I am about to purchase my first gun. I have two kids at home and so I decided to buy a safe. I bought a sentry fire proof safe. After reading the instructions it says to not store fire arms in the case. Can anyone tell me the reason for this? As well can someone give me a better alternative?


----------



## BeefyBeefo (Jan 30, 2008)

I can't think of any reason you wouldn't be able to store firearms in it unless it lets in more heat or something. But that still shouldn't make it fire. You're still better off getting an actual gun safe with quicker access anyways. Good luck with whatever you decide to do.

-Jeff-


----------



## Todd (Jul 3, 2006)

I'm thinking liability. They don't want to have someone gain access to the safe, have the gun used, and then face the "if your safe had worked like it's supposed to ...". I have a small Sentry safe I use. No problems. Just remember to keep some sort of dehumidifying agent in there.


----------



## Shipwreck (Jan 26, 2006)

It may say that because of moisture issues. The small firesafes - I have heard comments before about these. Some people have had moisture issues.
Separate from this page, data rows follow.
-- ==== Sys2Proof/Machine/HostOps.lean ====
section
/-! DEFINITION. Writes through BAR0 (R358 to R365): width, privilege, CFG and its gates, masks, write-once and locked fields,
64-bit pairs, the memory windows, and what each written field does. -/

namespace Sys2Proof.Machine

/-- The next state of an answer, or the state as it was. -/
def Ans.orSame (a : Ans) (s : State) : State :=
  match a with
  | .next t => t
  | _ => s

/-! ### Queue reset, partition map, locks -/

/-- The resources of a partition map: the first field's map of nibbles (R372). -/
def partFld (m : PartMap) : Nat → Fld :=
  match m with
  | .tun => GLB_PART_TUN
  | .rfo => GLB_PART_RFO
  | .zp => GLB_PART_ZP
  | .lau => GLB_PART_LAU
  | .tap => GLB_PART_TAP
  | .frm => GLB_PART_FRM
  | .bar => GLB_PART_BAR

/-- An entry of some sequencer for a target satisfies p. -/
def anyEntry (p : Entry → Bool) (s : State) : Bool := s.seqs.any fun q => q.2.teqs.any fun t => t.2.any p

/-- A resource is in use (R89). -/
def partBusy (m : PartMap) (n : Nat) (s : State) : Bool :=
  let target := fun (c : Target) (p : Nat → Bool) => anyEntry (fun e => kindTarget e.kind == some c && p e.target) s
  match m with
  | .tun => (List.range 8).any fun k => seqState (8 * n + k) s != stIdle
  | .rfo => target .tone fun t => t / 8 == n
  | .zp => target .zlane (· == n + 2304) || target .zb (· == n + 2304)
  | .lau => target .lauter (· == n)
  | .tap => target .tap (· == n)
  | .frm => target .frame fun t => t / 256 == n
  | .bar => !(s.bar n).arrivals.isEmpty || !(s.bar n).rounds.isEmpty

/-- A write of v to map register j: each nibble whose resource is not in use changes on its own; a change of a Tun's partition
goes into the audit log (R89, R372, R407). -/
def partWrite (m : PartMap) (j v : Nat) (s : State) : State :=
  (List.range 8).foldl (fun s k =>
    let f := partFld m j
    let new_ := bits v (4 * k) 4
    if new_ = bits (s.get f) (4 * k) 4 then s
    else if partBusy m (8 * j + k) s then s.flagAlways GLB_STATUS_PART_BUSY 1
    else
      let s := s.set f (putBits (s.get f) (4 * k) 4 new_)
      if m = .tun then audit audPartChange 0xFF (8 * j + k) new_ s else s) s

/-- QM_Q_CTRL.RESET of queue q (R91, R257): its descriptors return to the free list, and what they held counts as dropped (open
corners: DEDUCED, log entry 26). -/
def queueReset (q : Nat) (s : State) : State :=
  if q < 0x4000 then s.setB QM_STATUS_Q_FIXED true
  else
    let x := s.queue q
    let n := x.items.foldl (fun n it => n + it.records) 0
    let s := s.setQueue q { x with items := [], dropped := x.dropped + n, nextSeq := 0 }
    let s := { s with exports := s.exports.map fun (e : Nat × Export) => if e.2.queue = q then (e.1, { e.2 with done := 0 }) else e }
    ((s.inc (QM_Q_DROPS q) n).giveBack q x.items.length).showQueue q
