-- ==== Sys2Proof/Machine/TelemetryCmds.lean ====
section
/-! DEFINITION. Register, integrity, snapshot, audit and sequencer-state commands (R386 to R388). -/

namespace Sys2Proof.Machine

/-- The COUNT 4-byte numbers behind a COUNT, every n-th of them from the first on. -/
def listed (c : Cmd) (n o : Nat) : List Nat := (List.range (le c.ps 0 4)).map fun k => le c.ps (4 + n * k + o) 4

/-- A register offset that a command names; one that is no dword of PF0 counts as unimplemented (R356, R387). -/
def superOffset (a : Nat) : Bool := a % 4 == 0 && decide (a < 2 ^ 26)

/-- The Supervisor reads dwords in the order of a payload; an unimplemented one reads 0 (R358, R387) (open corners:
DEDUCED, log entry 58). -/
def superReads : List Nat → State → List Byte × State
  | [], s => ([], s)
  | a :: as, s =>
    let x := if superOffset a then readDword supervisor 0xF a s else (0, s)
    let r := superReads as x.2
    (toBytes 4 x.1 ++ r.1, r.2)

/-- REG_READ (R387) (open corners: DEDUCED, log entry 58). -/
def execRegRead (m : Fin 16) (dma : Dma) (s : State) : Ans :=
  .next (runCommand (coreSpec 0x0200) m dma
    (fun c s =>
      let n := le c.ps 0 4
      if n = 0 ∨ 1019 < n then refuse stBadParam s
      else let r := superReads (listed c 4 0) (applyWrites s); (⟨stOk, r.1⟩, r.2)) s (fun c _ => 4 * le c.ps 0 4))

/-- A register that an Operator's REG_WRITE may not name (R387): the KILN, SEC, EXC and CEL blocks, HOST_SEC_RID, HOST_EVT_MAP,
GLB_LOCK and the partition map (open corners: DEDUCED, log entry 58). -/
def operatorBarred (a : Nat) : Bool :=
  let a := a - a % 4
  decide (0x8_0000 ≤ a ∧ a < 0xC_0000) || a == 0x3_000C || decide (0x3_1000 ≤ a ∧ a < 0x3_2000) || a == 0x24 ||
    (match regPlace a with
     | some p => (partOf p.reg).isSome
     | none => false)

/-- The Supervisor's writes in the order of a payload (R387) (open corners: DEDUCED, log entry 58). -/
def superWrites : List (Nat × Nat) → State → State
  | [], s => s
  | (a, v) :: xs, s =>
    superWrites xs (if superOffset a then writeDword supervisor 0xF a v s
      else accessFault supervisor .unimplemented true 0xF (a % 2 ^ 26) v s)

/-- REG_WRITE (R387) (open corners: DEDUCED, log entry 58). -/
def execRegWrite (m : Fin 16) (dma : Dma) (s : State) : Ans :=
  .next (runCommand (coreSpec 0x0201) m dma
    (fun c s =>
      let n := le c.ps 0 4
      if c.role = 0 ∧ (listed c 8 0).any operatorBarred then refuse stRoleDenied s
      else if n = 0 ∨ 509 < n then refuse stBadParam s
      else (⟨stOk, []⟩, superWrites ((listed c 8 0).zip (listed c 8 4)) s)) s)

/-- The block of a COMMIT register's offset (open corners: DEDUCED, log entry 52). -/
def commitBlock (a : Nat) : Option CfgBlock :=
  if !superOffset a then none
  else match regPlace a with
    | some p =>
      match crcBlock p.reg p.i with
      | some b => if (crcRegs b).ref.dword = a then none else some b
      | none => none
    | none => none

/-- Commit the configuration of a block: the first pass that begins after the command sets CRC_REF (R367, R386). -/
def commitNow (b : CfgBlock) (s : State) : State := crcPass b (crcPass b (crcCommit b s))

/-- COMMIT_CRC (R367, R386) (open corners: DEDUCED, log entry 52). -/
def execCommitCrc (m : Fin 16) (dma : Dma) (s : State) : Ans :=
  .next (runCommand (coreSpec 0x0202) m dma
    (fun c s =>
      let n := le c.ps 0 4
      let bs := (listed c 4 0).filterMap commitBlock
      if n = 0 ∨ 1019 < n ∨ bs.length ≠ n then refuse stBadParam s
      else
        let s := bs.foldl (fun s b => commitNow b s) s
        (⟨stOk, bs.flatMap fun b => toBytes 4 (s.get (crcRegs b).ref)⟩, s)) s (fun c _ => 4 * le c.ps 0 4))

/-! ### SNAPSHOT (R388) -/

/-- Items that queue q stores: timed entries in a timed event queue, records or messages elsewhere (R22, R69, R388). -/
def storedItems (q : Nat) (s : State) : Nat :=
  if q < 0x4000 then (teq (q / 32) (q % 32) s).length else (s.queue q).items.foldl (fun n it => n + it.records) 0

/-- Set 0: the accounts. -/
def snapExcise (s : State) : List Byte :=
  (List.range 16).flatMap fun n =>
    let a := s.account n
    [a.begun, a.completed, a.aborted, a.meas, a.active, a.loaded, a.balance].flatMap (toBytes 8)

/-- Set 1: a queue. -/
def snapQueue (q : Nat) (s : State) : List Byte :=
  let x := s.queue q
  let stored := storedItems q s
  toBytes 2 q ++ toBytes 6 0 ++ toBytes 8 x.entered ++ toBytes 8 stored ++ toBytes 8 (x.entered - stored - x.dropped)
    ++ toBytes 8 x.dropped

/-- Set 2: a Flavas link. -/
def snapLink (n : Nat) (s : State) : List Byte :=
  toBytes 1 (linkState n s) ++ toBytes 3 0 ++ toBytes 2 (s.get (FLV_CREDIT_TX_CREDITS n)) ++ toBytes 2 (s.link n).owed
    ++ toBytes 8 (s.get (FLV_FLITS_CONSUMED n)) ++ toBytes 8 (s.get (FLV_CREDITS_RETURNED n))
    ++ toBytes 8 (s.get (FLV_FLITS_SENT n)) ++ toBytes 8 (s.get (FLV_CREDITS_BACK n))
    ++ toBytes 8 (s.get (FLV_CREDITS_RESTORED n))

/-- Set 3: the descriptor pool. -/
def snapPool (s : State) : List Byte := toBytes 4 (s.get QM_POOL_ALLOC) ++ toBytes 4 (s.get QM_POOL_FREE)

/-- Set 4: a Tap unit. -/
def snapTap (i : Nat) (s : State) : List Byte :=
  toBytes 8 (s.get (TAP_SEEN i)) ++ toBytes 8 (s.get (TAP_CAPTURED i)) ++ toBytes 8 (s.get (TAP_MISSED i))

/-- The response of SNAPSHOT (open corners: DEDUCED, log entry 58). -/
def snapshotBytes (sets : Nat) (qs : List Nat) (s : State) : List Byte :=
  toBytes 8 s.now ++ toBytes 4 sets ++ toBytes 4 0
    ++ (if sets.testBit 0 then snapExcise s else [])
    ++ (if sets.testBit 1 then qs.flatMap (snapQueue · s) else [])
    ++ (if sets.testBit 2 then (List.range 32).flatMap (snapLink · s) else [])
    ++ (if sets.testBit 3 then snapPool s else [])
    ++ (if sets.testBit 4 then (List.range 32).flatMap (snapTap · s) else [])

/-- The length of that response. -/
def snapshotLength (sets nq : Nat) : Nat :=
  16 + (if sets.testBit 0 then 896 else 0) + (if sets.testBit 1 then 40 * nq else 0) + (if sets.testBit 2 then 1536 else 0)
    + (if sets.testBit 3 then 8 else 0) + (if sets.testBit 4 then 768 else 0)

/-- SNAPSHOT (R23, R388) (open corners: DEDUCED, log entry 58). -/
def execSnapshot (m : Fin 16) (dma : Dma) (s : State) : Ans :=
  .next (runCommand (coreSpec 0x0300) m dma
    (fun c s =>
      let sets := le c.ps 0 4
      let nq := le c.ps 4 4
      if 32 ≤ sets ∨ 64 < nq then refuse stBadParam s
      else (⟨stOk, snapshotBytes sets ((List.range nq).map fun k => le c.ps (8 + 2 * k) 2) s⟩, s)) s
    (fun c _ => snapshotLength (le c.ps 0 4) (le c.ps 4 4)))

/-! ### POOL_AUDIT and SEQ_STATE (R386) -/

/-- The descriptors that the queues hold (open corners: DEDUCED, log entry 58). -/
def countedDescriptors (s : State) : Nat := s.queues.foldl (fun n x => n + x.2.items.length) 0

/-- POOL_AUDIT (R22, R386): ends with AUDIT_FAIL where the pool's identity does not hold (open corners: DEDUCED, log entry 58;
DEDUCED, log entry 85). -/
def execPoolAudit (m : Fin 16) (dma : Dma) (s : State) : Ans :=
  .next (runCommand (coreSpec 0x0301) m dma
    (fun _ s =>
      let al := s.get QM_POOL_ALLOC
      let fr := s.get QM_POOL_FREE
      let n := countedDescriptors s
      let ok := al + fr == 1048576 && n == al
      (⟨if ok then stOk else stAuditFail, toBytes 4 al ++ toBytes 4 fr ++ toBytes 4 n ++ toBytes 4 0⟩, s))
    s (fun _ _ => 16))

/-- SEQ_STATE (R148, R386): TRAPPED, STALLED, HALTED or FAULTED sequencers only. -/
def execSeqState (m : Fin 16) (dma : Dma) (s : State) : Ans :=
  .next (runCommand (coreSpec 0x0302) m dma
    (fun c s =>
      let k := le c.ps 0 2
      if 512 ≤ k ∨ le c.ps 2 2 ≠ 0 then refuse stBadParam s
      else
        let st := s.get (SEQ_STATUS_STATE k)
        if st < 2 then refuse stStateConflict s
        else (⟨stOk, toBytes 4 st ++ (List.range 17).flatMap fun j => toBytes 8 ((s.seq k).shadow.getD j 0)⟩, s)) s
    (fun _ _ => 140))

end Sys2Proof.Machine
end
You need something inside to get rid of moisture. I use one of these:

http://www.cabelas.com/prod-1/0034792227686a.shtl

I bought it at Gander Mountain. U can find them many places


----------



## farley (Mar 15, 2008)

thanks for your input. I have been reading the forum for a while now and am impressed with all of the helpfull information.


----------



## Guest (Mar 20, 2008)

I have one that I used to store coins when I was more into coin collecting and there are moisture issues. You'll need a decent moisture remover that is made for a larger area than the safe.

I got a Winchester Gun Safe at Sam's 5 years ago for under $700 and it isn't bad, is what I need and holds over 30 firearms. As I recall it has an hour or two burn time as I don't think safes are fireproof but rather have a burn time that should be enough to protect the contents.


----------